This party has said little on the subject of the divisive Brexit campaign. Yet, now, almost a year after the UK government formally commenced its negotiations with the EU, it is still unclear just what sort of a deal the government is trying to achieve. True, May and her colleagues did quickly declare they wanted out of the customs union, the single market and a host of other EU collaborative organisations and agreements. But since then the signals coming out of the government have been varied and confusing.
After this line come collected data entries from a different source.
-- ==== Sys2Proof/Laws/PerInstr.lean ====
section
/-! SUPPORT. The encodings, instruction by instruction: decoding the word of an instruction gives the instruction
back. -/
namespace Sys2Proof

theorem Opnd.ofNat_toNat (o : Opnd) (h : o.wf = true) : Opnd.ofNat o.toNat = o := by
  cases o with
  | v n =>
    have b : n < 192 := by simpa [Opnd.wf] using h
    simp [Opnd.toNat, Opnd.ofNat, b]
  | s n =>
    have b : n < 48 := by simpa [Opnd.wf] using h
    simp only [Opnd.toNat, Opnd.ofNat, if_neg (show ¬ 192 + n < 192 by omega), if_pos (show 192 + n < 240 by omega),
      Nat.add_sub_cancel_left]
  | k n =>
    have b : n < 16 := by simpa [Opnd.wf] using h
    simp only [Opnd.toNat, Opnd.ofNat, if_neg (show ¬ 240 + n < 192 by omega), if_neg (show ¬ 240 + n < 240 by omega),
      Nat.add_sub_cancel_left]

theorem Opnd.toNat_lt (o : Opnd) (h : o.wf = true) : o.toNat < 256 := by
  cases o <;> simp [Opnd.wf] at h <;> simp [Opnd.toNat] <;> omega

theorem and_both {a b : Bool} (h : (a && b) = true) : a = true ∧ b = true := by
  cases a
  · exact absurd h (by simp)
  · exact ⟨rfl, h⟩

theorem bitOf_lt (b : Bool) : bitOf b < 2 := by cases b <;> decide

theorem decide_bitOf (b : Bool) : decide (bitOf b = 1) = b := by cases b <;> rfl

end Sys2Proof

namespace Sys2Proof.Laws.Encoding
open Sys2Proof
set_option Elab.async false

/-- An instruction whose fields fit their widths comes back from its own word: from the stream map when it is an
instruction of a stream, else from the team map (07 R189, R202-R204). -/
def Statement (i : Instr) : Prop :=
  i.fits = true → ∀ w, encode i = some w → w < 4294967296 ∧ (if i.isStream then decodeStream w else decodeTeam w) = .ok i

/-- The fields of a word of one format. -/
theorem fields_11_0 {w c hi lo x0 : Nat} (h : c + x0 = w) (k : c = (16 * hi + lo) * 16777216)
    (bh : hi < 16) (bl : lo < 16) (b0 : x0 < 4096) :
    w < 4294967296 ∧
    w / 268435456 = hi ∧
    w / 16777216 % 16 = lo ∧
    w / 16777216 = 16 * hi + lo ∧
    w % 4096 = x0 ∧
    w / 4096 % 4096 = 0 := by
  refine ⟨?_, ?_, ?_, ?_, ?_, ?_⟩ <;> omega

/-- The fields of a word of one format. -/
theorem fields_23_16_11_0 {w c hi lo x0 x1 : Nat} (h : c + x0 * 65536 + x1 = w) (k : c = (16 * hi + lo) * 16777216)
    (bh : hi < 16) (bl : lo < 16) (b0 : x0 < 256) (b1 : x1 < 4096) :
    w < 4294967296 ∧
    w / 268435456 = hi ∧
    w / 16777216 % 16 = lo ∧
    w / 16777216 = 16 * hi + lo ∧
    w / 65536 % 256 = x0 ∧
    w % 4096 = x1 ∧
    w / 4096 % 16 = 0 := by
  refine ⟨?_, ?_, ?_, ?_, ?_, ?_, ?_⟩ <;> omega

/-- The fields of a word of one format. -/
theorem fields_23_16_4_0 {w c hi lo x0 x1 : Nat} (h : c + x0 * 65536 + x1 = w) (k : c = (16 * hi + lo) * 16777216)
    (bh : hi < 16) (bl : lo < 16) (b0 : x0 < 256) (b1 : x1 < 32) :
    w < 4294967296 ∧
    w / 268435456 = hi ∧
    w / 16777216 % 16 = lo ∧
    w / 16777216 = 16 * hi + lo ∧
    w / 65536 % 256 = x0 ∧
    w % 32 = x1 ∧
    w / 32 % 2048 = 0 := by
  refine ⟨?_, ?_, ?_, ?_, ?_, ?_, ?_⟩ <;> omega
If anything, the fog has got thicker as time passed.

In the referendum campaign in 2016, the electorate was exposed to racist and xenophobic rhetoric by UKIP and other Brexiteers, along with incredible statistics and fairy tales about the brave new world we could look forward to, once free of the ‘shackles’ of the EU. Their opponents painted an opposite picture – of a nightmare of businesses collapsing, of bankers and City institutions moving from London to the pleasures of Paris and other continental centres, huge dislocation of trade, queues of lorries and cars at Dover.

Discussions of the subject have become so embittered and nasty that the elite are pointedly advised by their posh paper, the TATLER, in its ‘guide to dinner parties’: “Do not try to direct the conversation, except to avoid one topic – Brexit” (THE WEEK, 24 February 2018). Tory and Labour MPs struggle to find any agreement within their ranks: many would prefer the whole thing to just go away, yet cannot say this as they fear the wrath of their voters. The cry goes up that Brexit (on any terms) is “the will of the people”, even though the referendum result was about 50-50, with nearly a third of the electorate not voting.
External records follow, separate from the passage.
theorem meets_UniformAccesses_stk : ∃ (s s0 s1 s2 : State) (c : Cx) (ia : Nat) (u : Team), c = cxAt s ∧
    Prepared (fun _ => { plain 0xa6 [⟨.s 1, .scalar, false⟩, ⟨.s 2, .scalar, false⟩] .none with
        values := Machine.scopeOk 0 false
        scope := some (0, false) }) s c ∧ suppressed c = false ∧ (opScalar c (.s 1)).toNat % 8 = 0 ∧
    Answers (do releaseAt c 0; releaseFenced c) s () s0 ∧
    Answers (homeWrite c (opScalar c (.s 1)).toNat (opScalar c (.s 2)).toNat) s0 ia s1 ∧ peerOf s1 ia = none ∧
    Answers (noteReleaseHere c ia) s1 () s2 ∧ find? s2.teams c.tid = some u :=
  ⟨uniform, _, _, _, _, 0x10040, mate uniform, rfl, prep (by decide +kernel), by decide +kernel, by decide +kernel,
    ans (by decide +kernel), ans (by decide +kernel), by decide +kernel, ans (by decide +kernel), by decide +kernel⟩

theorem meets_UniformAccesses_aaddk : ∃ (s s0 s1 s2 : State) (c : Cx) (ia old : Nat) (u : Team), c = cxAt s ∧
    Prepared (fun _ => plain 0xa7 [⟨.s 2, .dst, false⟩, ⟨.s 1, .scalar, false⟩, ⟨.s 3, .scalar, false⟩] .none) s c ∧
    suppressed c = false ∧ (opScalar c (.s 1)).toNat % 8 = 0 ∧
    (∃ s3, Answers (releaseFenced c) s () s3 ∧ Answers (plainIa c (opScalar c (.s 1)).toNat .rmw) s3 ia s0) ∧
    peerOf s0 ia = none ∧ Answers (flushOwn c.req c.b c.t.bid (opScalar c (.s 1)).toNat ia) s0 () s1 ∧
    Answers (counterSignal c false ia (opScalar c (.s 3)).toInt) s1 old s2 ∧ find? s2.teams c.tid = some u ∧
    old < 2 ^ 64 :=
  ⟨uniform, _, _, _, _, 0x10040, 0, mate uniform, rfl, prep (by decide +kernel), by decide +kernel, by decide +kernel,
    ⟨_, ans (by decide +kernel), ans (by decide +kernel)⟩, by decide +kernel, ans (by decide +kernel), ans (by decide +kernel),
    by decide +kernel⟩

/-- Release and acquire at scope 4. -/
theorem meets_FencesAndMaps_fence : ∃ (s s0 s1 s2 s3 : State) (c : Cx) (u : Team), c = cxAt s ∧
    Prepared (fun _ => { plain 0xa1 [] .none with values := 3 != 0 && Machine.scopeOk 4 false, scope := some (4, false) }) s c ∧
    (4 = 6 → owedPosts c = []) ∧ Answers (releaseAt c 4) s () s0 ∧
    s1 = runAct (modArm c.tid c.arm fun x => { x with fence := widerFence x.fence (some 4) }) s0 ∧
    Answers (acquireAt c 4) s1 () s2 ∧ Answers (deliverAsync c 4) s2 () s3 ∧ find? s3.teams c.tid = some u :=
  ⟨inTeam .t id, _, _, _, _, _, mate (inTeam .t (setArm fun a => { a with fence := some 4 })), rfl, prep (by decide +kernel),
    by decide, ans (by decide +kernel), rfl, ans (by decide +kernel), ans (by decide +kernel), by decide +kernel⟩

theorem meets_FencesAndMaps_waita : ∃ (s s3 : State) (c : Cx) (u : Team), c = cxAt s ∧
    Prepared (fun _ => { plain 0xb8 [] .none with values := Machine.scopeOk 4 false, scope := some (4, false) }) s c ∧
    owedPosts c = [] ∧ Answers (deliverAsync c 4) s () s3 ∧ find? s3.teams c.tid = some u :=
  ⟨inTeam .t id, _, _, mate (inTeam .t id), rfl, prep (by decide +kernel), by decide +kernel, ans (by decide +kernel),
    by decide +kernel⟩

/-- The stash's one page, at the page of VA 0x10000. -/
def mapping : State := inTeam .t fun t => setS 1 0x10000 (setS 2 (4096 * 2 ^ 32) t)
None of this should be of interest to Socialists, except for the nasty racist and xenophobic rhetoric which became so outspoken during and after that referendum campaign. The extremist fringes felt legitimated, and more frequent racist and neo-Nazi attacks on Muslims and others, including the murder of a woman MP, have followed that referendum.

It is hardly surprising that the British government is running into so many difficulties in trying to implement the “will of the people”. British businesses have been operating within the EU – and previously the EEC or the Common Market – for some 40 years. A number of EU institutions and agreements are involved, covering many aspects of life. There are the EU standards for consumer goods and foodstuffs. There is Euratom – an agency which ensures nuclear materials and devices used in the NHS are up to scratch. There are EU space and robotics programmes. Young people can have the advantages of foreign travel and study under the Erasmus programme. There are EU rules banning the use of GM foods and certain US agrochemicals. There are extended supply chains for industry, criss-crossing Europe and the Channel. And so on and on. Plus there is the sheer impossibility of trying to square the circle in Ireland: how to get out of the EU customs union and single market without having a tariff border between Northern Ireland and the Irish Republic – without border controls, smuggling would make a mockery of the whole deal, but with a ‘hard border’ there would be a risk of a return to terrorism.

It is worth stepping back a bit to consider why the EU single market and customs union idea came about, apart from the obvious idea that common trade would serve to unify and pacify the deeply divided continent, after the second disastrous world war. In hopes of trying to ensure peace in the future, it started off as an Iron and Steel collaboration. Since then it has developed to cover issues like a free press, free elections, and other features of ‘civilised’ modern governance.

But its post-war origins lay in the need for a mass market, to compete against the US with its advanced large-scale mass production flooding the world’s markets. In the SPGB’s pamphlet, THE SOCIALIST PARTY AND WAR (1950), this point was argued clearly.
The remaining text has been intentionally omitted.